1. Konflik yang sama sekali tidak memiliki dasar yang prinsipil, bentuk konflik ini berhubungan langsung dengan masalah praktis bukan masalah ideologis yang dilakukan baik oleh individu maupun golongan atau kelompok;

2. Konflik yang lebih menitikberatkan kepada perbedaan pandangan baik individual maupun kelompok yang menyangkut dengan masalah partai politik atau yang berhubungan dengan kepentingan partai politik;

3. Konflik yang lebih menitikberatkan kepada permasalahan perbedaan ideologi, masing-masing memerjuangkan ideologi partainya yang semuanya merasa benar.
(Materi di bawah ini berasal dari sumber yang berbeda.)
theorem sendPacket_keeps (s : State) (a1 : Nat) : Kept sendPacketParts s (sendPacket s a1) := by
  unfold sendPacket
  have h0 := Kept.refl sendPacketParts s
  repeat' first
    | with_reducible assumption
    | with_reducible apply Kept.ite
    | ((with_reducible apply Kept.by (addReg_keeps ..)); case hs => rfl)
    | ((with_reducible apply Kept.by (emit_keeps ..)); case hs => rfl)
    | ((with_reducible apply Kept.by (noteDelivered_keeps ..)); case hs => rfl)
    | ((with_reducible apply Kept.by (settleFrame_keeps ..)); case hs => rfl)
    | ((with_reducible apply Kept.by (clearWait_keeps ..)); case hs => rfl)
    | dsimp only
    | split
    | ((with_reducible refine Kept.upd ?_ (fun p hp => ?_)); rotate_left; (cases p <;> first | exact absurd (by decide) hp | rfl); ((with_reducible apply Kept.by (passTime_keeps ..)); case hs => rfl))

theorem silencePort_keeps (s : State) (a1 : Nat) : Kept [.frames, .allocs, .media, .fabric, .out] s (silencePort s a1) := by
  unfold silencePort
  have h0 := Kept.refl [.frames, .allocs, .media, .fabric, .out] s
  repeat' first
    | with_reducible assumption
    | (extract_lets +onlyGivenNames x; (refine Kept.cutAA x ?_ (fun hx => ?_)); subst x; rotate_left; clear_value x)
    | (extract_lets +onlyGivenNames x; clear_value x)
    | ((with_reducible apply Kept.by (settleFrame_keeps ..)); case hs => rfl)
    | ((with_reducible apply Kept.by (clearWait_keeps ..)); case hs => rfl)
    | (with_reducible apply Kept.foldl; (intro t a; have h1 := Kept.refl [.frames, .allocs, .media, .fabric, .out] t))
    | ((with_reducible refine Kept.upd ?_ (fun p hp => ?_)); rotate_left; (cases p <;> first | exact absurd (by decide) hp | rfl); with_reducible assumption)

theorem putRing_keeps (s : State) (a1 : Nat) (a2 : RingRun) : Kept [.rings] s (putRing s a1 a2) := by
  unfold putRing
  have h0 := Kept.refl [.rings] s
  repeat' first
    | ((with_reducible refine Kept.upd ?_ (fun p hp => ?_)); rotate_left; (cases p <;> first | exact absurd (by decide) hp | rfl); with_reducible assumption)

theorem putRecord_keeps (s : State) (a1 : Nat) (a2 : Nat) (a3 : Completion) : Kept [.host, .ctl] s (putRecord s a1 a2 a3) := by
  unfold putRecord
  have h0 := Kept.refl [.host, .ctl] s
  repeat' first
    | with_reducible assumption
    | (extract_lets +onlyGivenNames x; clear_value x)
    | ((with_reducible apply Kept.by (raiseVector_keeps ..)); case hs => rfl)
    | ((with_reducible apply Kept.by (hostWrite_keeps ..)); case hs => rfl)

theorem postReports_keeps (s : State) : Kept [.host, .ctl, .frames, .allocs, .fabric, .out] s (postReports s) := by
  unfold postReports
  have h0 := Kept.refl [.host, .ctl, .frames, .allocs, .fabric, .out] s
  repeat' first
    | with_reducible assumption
    | (extract_lets +onlyGivenNames x; (refine Kept.cutAA x ?_ (fun hx => ?_)); subst x; rotate_left; clear_value x)
    | with_reducible apply Kept.ite
    | ((with_reducible apply Kept.by (putRecord_keeps ..)); case hs => rfl)
    | ((with_reducible apply Kept.by (settleFrame_keeps ..)); case hs => rfl)
    | ((with_reducible apply Kept.by (clearWait_keeps ..)); case hs => rfl)
    | (with_reducible apply Kept.foldl; (intro t a; have h1 := Kept.refl [.host, .ctl, .frames, .allocs, .fabric, .out] t))

end Sys2Proof.Machine
end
Menurut Coser (2009: 54), terdapat dua bentuk dasar konflik, yaitu konflik realistis dan konflik non realistis. Konflik realistis adalah konflik yang memunyai sumber konkrit atau material, seperti perebutan wilayah atau


(48)

kekuasaan, konflik ini bisa di atasi kalau diperoleh dengan cara merebut tanpa perkelahian atau pertikaian. Konflik non ralistis adalah konflik yang didorong oleh keinginan yang tidak rasional dan cenderung bersifat ideologis, seperti konflik agama, dan organisasi-organisasi masyarakat.

Maswadi Rauf (2001: 49) mengemukakan bahwa, konflik terjadi karena adanya kegiatan-kegiatan yang dilakukan oleh anggota-anggota masyarakat untuk memerebutkan barang-barang pemenuh kebutuhan yang terbatas, sama halnya dengan sumber-sumber posisi atau kedudukan atau jabatan dalam masyarakat, kedudukan sebagai penguasa negara, merupakan bahan rebutan diantara anggota-anggota masyarakat yang menghasilkan konflik.

Menurut Duverger (2001: 41), penyebab terjadinya konflik adalah:

1. Sebab-sebab individual, sebab-sebab individual seperti kecendrungan berkompetisi atau selalu tidak puas terhadap pekerjaan orang lain dapat menyebabkan orang yang memunyai ciri-ciri seperti ini selalu terlibat dalam konflik dengan orang lain dimanapun berada.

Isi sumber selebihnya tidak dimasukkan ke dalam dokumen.